* _What to produce_
Only one stretch of the data is wanted: the line containing "stands for. -/", the line containing "assemble (.sw (.reg .cap)", and every line between them, copied exactly.

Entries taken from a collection
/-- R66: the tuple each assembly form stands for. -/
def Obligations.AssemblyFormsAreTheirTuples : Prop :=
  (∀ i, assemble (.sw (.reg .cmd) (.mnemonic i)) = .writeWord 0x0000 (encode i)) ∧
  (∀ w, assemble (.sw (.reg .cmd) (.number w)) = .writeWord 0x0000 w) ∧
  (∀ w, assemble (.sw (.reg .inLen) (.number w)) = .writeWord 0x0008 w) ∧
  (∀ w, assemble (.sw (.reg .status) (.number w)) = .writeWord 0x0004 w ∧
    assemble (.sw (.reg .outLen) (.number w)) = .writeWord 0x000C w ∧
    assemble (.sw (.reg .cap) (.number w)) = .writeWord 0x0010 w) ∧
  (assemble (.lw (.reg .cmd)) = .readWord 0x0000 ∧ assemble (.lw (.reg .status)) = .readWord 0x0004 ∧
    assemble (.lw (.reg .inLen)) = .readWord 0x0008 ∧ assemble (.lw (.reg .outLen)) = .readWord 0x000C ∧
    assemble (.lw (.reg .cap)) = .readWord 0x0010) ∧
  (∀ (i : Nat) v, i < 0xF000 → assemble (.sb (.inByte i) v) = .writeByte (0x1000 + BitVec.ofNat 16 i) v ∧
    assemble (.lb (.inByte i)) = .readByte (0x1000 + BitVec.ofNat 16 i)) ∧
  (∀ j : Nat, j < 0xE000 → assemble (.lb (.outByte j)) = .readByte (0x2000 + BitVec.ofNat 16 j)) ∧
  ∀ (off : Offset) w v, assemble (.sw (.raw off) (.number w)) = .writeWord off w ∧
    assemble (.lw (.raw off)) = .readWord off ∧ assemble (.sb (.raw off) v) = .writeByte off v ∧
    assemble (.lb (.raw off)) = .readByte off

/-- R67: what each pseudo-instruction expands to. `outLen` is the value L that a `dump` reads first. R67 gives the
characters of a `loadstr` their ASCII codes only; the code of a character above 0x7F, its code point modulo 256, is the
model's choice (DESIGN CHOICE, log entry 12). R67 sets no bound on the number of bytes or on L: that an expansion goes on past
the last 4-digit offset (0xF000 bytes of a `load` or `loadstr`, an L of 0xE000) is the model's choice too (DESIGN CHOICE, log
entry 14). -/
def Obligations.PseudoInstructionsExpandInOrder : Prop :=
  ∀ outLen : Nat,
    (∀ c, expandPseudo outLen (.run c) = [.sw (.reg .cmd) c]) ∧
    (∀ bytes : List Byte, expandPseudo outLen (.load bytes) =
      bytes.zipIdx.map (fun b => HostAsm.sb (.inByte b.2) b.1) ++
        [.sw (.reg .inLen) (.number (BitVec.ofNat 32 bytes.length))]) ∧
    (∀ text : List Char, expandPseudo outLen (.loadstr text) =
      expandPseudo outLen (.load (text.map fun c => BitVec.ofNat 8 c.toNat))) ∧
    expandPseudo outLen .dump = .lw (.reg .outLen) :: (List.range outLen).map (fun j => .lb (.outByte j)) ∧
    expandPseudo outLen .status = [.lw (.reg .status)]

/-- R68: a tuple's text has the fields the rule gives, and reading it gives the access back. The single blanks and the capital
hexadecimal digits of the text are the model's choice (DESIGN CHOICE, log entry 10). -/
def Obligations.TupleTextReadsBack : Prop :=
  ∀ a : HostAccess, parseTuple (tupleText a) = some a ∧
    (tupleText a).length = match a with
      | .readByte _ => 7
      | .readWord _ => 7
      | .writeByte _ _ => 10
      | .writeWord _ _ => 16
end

...

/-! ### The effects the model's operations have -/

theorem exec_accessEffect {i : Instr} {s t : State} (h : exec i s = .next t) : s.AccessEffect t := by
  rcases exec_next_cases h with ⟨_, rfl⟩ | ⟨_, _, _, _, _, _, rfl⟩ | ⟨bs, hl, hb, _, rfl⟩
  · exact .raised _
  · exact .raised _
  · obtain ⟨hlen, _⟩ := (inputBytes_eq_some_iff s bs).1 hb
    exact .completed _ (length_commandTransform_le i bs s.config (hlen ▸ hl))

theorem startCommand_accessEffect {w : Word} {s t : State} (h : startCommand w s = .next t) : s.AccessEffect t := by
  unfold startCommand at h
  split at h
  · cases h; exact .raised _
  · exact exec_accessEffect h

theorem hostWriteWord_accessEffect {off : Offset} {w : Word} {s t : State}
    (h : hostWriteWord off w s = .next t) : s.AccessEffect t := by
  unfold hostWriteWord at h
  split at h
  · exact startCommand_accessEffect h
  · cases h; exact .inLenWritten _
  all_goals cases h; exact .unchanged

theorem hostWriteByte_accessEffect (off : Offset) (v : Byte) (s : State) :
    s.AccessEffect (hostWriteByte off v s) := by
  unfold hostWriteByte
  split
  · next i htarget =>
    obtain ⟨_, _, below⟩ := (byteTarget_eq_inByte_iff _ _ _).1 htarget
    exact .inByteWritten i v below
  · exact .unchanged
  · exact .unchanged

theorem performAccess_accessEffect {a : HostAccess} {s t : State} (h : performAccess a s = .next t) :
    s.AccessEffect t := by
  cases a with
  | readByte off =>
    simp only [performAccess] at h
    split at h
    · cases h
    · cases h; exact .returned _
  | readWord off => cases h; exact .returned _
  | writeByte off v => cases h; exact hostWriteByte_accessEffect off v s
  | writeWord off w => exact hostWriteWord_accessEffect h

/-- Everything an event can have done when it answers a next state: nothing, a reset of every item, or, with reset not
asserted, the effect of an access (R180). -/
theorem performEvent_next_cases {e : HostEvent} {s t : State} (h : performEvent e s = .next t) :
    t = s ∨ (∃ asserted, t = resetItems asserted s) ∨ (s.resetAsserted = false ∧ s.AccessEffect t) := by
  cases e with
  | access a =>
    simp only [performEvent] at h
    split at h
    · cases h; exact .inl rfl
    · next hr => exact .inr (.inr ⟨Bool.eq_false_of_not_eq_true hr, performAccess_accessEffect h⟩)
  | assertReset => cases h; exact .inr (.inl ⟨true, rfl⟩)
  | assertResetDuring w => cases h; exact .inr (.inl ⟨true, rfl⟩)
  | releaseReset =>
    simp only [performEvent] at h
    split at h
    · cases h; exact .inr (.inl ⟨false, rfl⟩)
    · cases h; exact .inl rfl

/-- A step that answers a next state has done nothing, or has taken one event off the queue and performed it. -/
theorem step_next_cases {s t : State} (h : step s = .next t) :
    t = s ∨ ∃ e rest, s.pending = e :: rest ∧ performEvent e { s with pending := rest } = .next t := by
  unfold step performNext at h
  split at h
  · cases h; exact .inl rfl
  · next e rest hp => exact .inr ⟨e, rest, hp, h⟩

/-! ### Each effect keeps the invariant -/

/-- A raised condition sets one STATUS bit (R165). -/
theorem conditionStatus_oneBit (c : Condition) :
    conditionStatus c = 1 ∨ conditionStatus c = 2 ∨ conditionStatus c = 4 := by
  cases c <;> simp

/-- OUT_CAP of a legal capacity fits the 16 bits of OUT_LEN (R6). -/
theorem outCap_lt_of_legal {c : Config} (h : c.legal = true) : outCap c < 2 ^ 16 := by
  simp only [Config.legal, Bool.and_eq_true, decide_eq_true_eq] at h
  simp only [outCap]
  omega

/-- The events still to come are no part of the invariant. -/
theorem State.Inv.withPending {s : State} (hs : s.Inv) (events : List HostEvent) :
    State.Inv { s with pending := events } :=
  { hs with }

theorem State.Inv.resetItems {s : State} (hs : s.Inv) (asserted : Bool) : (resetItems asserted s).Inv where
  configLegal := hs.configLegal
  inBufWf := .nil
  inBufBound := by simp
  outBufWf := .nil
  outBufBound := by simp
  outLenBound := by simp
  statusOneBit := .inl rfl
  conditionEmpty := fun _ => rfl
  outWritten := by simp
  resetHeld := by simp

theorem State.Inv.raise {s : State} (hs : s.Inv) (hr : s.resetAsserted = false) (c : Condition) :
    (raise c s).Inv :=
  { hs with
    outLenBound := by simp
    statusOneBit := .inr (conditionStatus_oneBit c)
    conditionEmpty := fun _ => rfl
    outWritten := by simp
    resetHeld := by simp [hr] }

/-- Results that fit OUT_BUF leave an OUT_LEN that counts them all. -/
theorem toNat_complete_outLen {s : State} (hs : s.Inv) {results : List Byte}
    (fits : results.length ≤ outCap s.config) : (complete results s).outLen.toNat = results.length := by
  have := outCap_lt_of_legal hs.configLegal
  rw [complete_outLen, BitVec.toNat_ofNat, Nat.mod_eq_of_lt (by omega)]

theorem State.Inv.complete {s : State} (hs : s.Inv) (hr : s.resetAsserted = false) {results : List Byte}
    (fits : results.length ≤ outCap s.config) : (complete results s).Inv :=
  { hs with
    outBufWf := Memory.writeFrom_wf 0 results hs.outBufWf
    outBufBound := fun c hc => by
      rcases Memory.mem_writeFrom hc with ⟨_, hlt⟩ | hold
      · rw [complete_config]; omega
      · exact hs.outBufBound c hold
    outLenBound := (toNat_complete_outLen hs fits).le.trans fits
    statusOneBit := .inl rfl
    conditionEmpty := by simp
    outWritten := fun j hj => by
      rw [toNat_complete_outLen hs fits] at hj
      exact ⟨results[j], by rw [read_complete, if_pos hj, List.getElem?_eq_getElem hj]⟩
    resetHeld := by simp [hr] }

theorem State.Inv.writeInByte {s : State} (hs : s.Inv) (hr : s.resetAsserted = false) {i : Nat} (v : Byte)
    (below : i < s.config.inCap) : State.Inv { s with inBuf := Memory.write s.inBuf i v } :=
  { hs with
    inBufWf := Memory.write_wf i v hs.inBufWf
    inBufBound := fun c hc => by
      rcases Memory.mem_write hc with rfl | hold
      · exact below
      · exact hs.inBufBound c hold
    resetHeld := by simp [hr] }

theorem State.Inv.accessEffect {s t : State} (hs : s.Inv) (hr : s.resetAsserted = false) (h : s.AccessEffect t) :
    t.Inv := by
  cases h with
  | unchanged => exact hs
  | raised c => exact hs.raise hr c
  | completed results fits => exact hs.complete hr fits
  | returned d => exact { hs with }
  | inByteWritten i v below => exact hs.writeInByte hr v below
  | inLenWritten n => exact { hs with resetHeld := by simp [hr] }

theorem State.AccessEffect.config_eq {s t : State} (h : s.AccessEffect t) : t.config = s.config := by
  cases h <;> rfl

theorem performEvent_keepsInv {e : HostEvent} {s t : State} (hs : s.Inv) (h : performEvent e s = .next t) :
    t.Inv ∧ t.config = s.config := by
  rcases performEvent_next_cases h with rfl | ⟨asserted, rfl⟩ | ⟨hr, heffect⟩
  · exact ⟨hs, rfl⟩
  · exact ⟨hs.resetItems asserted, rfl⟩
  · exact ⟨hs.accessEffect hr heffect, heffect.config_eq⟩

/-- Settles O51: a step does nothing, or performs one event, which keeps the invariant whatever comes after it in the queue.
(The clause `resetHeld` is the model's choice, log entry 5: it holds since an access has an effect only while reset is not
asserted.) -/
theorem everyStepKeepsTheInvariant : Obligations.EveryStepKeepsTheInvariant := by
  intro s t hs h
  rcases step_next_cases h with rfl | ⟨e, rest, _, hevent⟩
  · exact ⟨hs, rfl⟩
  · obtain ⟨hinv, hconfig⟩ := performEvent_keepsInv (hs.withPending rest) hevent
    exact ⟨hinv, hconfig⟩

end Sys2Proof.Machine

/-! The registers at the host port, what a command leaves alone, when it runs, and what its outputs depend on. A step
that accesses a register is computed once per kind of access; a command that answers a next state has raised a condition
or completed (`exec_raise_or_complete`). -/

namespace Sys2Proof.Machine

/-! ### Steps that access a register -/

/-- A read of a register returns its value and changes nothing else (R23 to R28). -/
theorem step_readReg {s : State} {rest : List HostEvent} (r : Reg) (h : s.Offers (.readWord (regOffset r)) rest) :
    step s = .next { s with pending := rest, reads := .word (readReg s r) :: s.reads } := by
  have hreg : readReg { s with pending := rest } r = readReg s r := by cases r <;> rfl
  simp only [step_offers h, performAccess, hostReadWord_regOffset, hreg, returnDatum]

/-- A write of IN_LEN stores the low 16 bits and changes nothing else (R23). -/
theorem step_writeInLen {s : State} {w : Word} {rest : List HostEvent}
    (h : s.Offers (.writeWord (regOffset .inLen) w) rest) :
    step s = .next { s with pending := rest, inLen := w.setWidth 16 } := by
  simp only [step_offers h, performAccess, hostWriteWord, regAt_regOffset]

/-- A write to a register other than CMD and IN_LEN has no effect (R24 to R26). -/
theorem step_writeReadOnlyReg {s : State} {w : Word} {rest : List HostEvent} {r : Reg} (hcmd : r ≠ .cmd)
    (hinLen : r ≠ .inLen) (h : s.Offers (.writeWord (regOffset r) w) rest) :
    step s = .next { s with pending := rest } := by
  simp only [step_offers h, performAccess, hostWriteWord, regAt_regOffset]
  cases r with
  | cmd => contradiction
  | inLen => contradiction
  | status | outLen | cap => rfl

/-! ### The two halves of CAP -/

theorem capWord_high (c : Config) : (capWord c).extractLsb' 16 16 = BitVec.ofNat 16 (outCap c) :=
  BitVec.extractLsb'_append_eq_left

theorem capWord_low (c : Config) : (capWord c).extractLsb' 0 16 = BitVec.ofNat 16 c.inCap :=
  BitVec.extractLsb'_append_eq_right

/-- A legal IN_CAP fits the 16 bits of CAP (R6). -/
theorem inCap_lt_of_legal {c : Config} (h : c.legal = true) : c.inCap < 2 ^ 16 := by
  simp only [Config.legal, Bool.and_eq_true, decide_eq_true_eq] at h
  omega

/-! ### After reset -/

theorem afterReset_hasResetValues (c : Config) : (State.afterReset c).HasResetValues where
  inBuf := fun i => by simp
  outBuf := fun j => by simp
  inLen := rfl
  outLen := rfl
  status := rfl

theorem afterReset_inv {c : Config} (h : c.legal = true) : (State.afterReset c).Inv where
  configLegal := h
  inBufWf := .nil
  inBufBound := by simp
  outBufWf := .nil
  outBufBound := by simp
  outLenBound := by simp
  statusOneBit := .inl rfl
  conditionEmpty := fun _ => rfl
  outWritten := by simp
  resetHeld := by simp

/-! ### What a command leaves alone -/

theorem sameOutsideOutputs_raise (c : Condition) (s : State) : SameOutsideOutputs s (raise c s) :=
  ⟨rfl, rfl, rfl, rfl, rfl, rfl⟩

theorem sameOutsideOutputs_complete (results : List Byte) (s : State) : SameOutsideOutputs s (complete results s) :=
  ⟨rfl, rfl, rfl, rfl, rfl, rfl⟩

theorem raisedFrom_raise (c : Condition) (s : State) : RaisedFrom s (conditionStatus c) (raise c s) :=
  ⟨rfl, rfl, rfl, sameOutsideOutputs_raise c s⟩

* _Response area_
/-- R66: the tuple each assembly form stands for. -/
def Obligations.AssemblyFormsAreTheirTuples : Prop :=
  (∀ i, assemble (.sw (.reg .cmd) (.mnemonic i)) = .writeWord 0x0000 (encode i)) ∧
  (∀ w, assemble (.sw (.reg .cmd) (.number w)) = .writeWord 0x0000 w) ∧
  (∀ w, assemble (.sw (.reg .inLen) (.number w)) = .writeWord 0x0008 w) ∧
  (∀ w, assemble (.sw (.reg .status) (.number w)) = .writeWord 0x0004 w ∧
    assemble (.sw (.reg .outLen) (.number w)) = .writeWord 0x000C w ∧
    assemble (.sw (.reg .cap) (.number w)) = .writeWord 0x0010 w) ∧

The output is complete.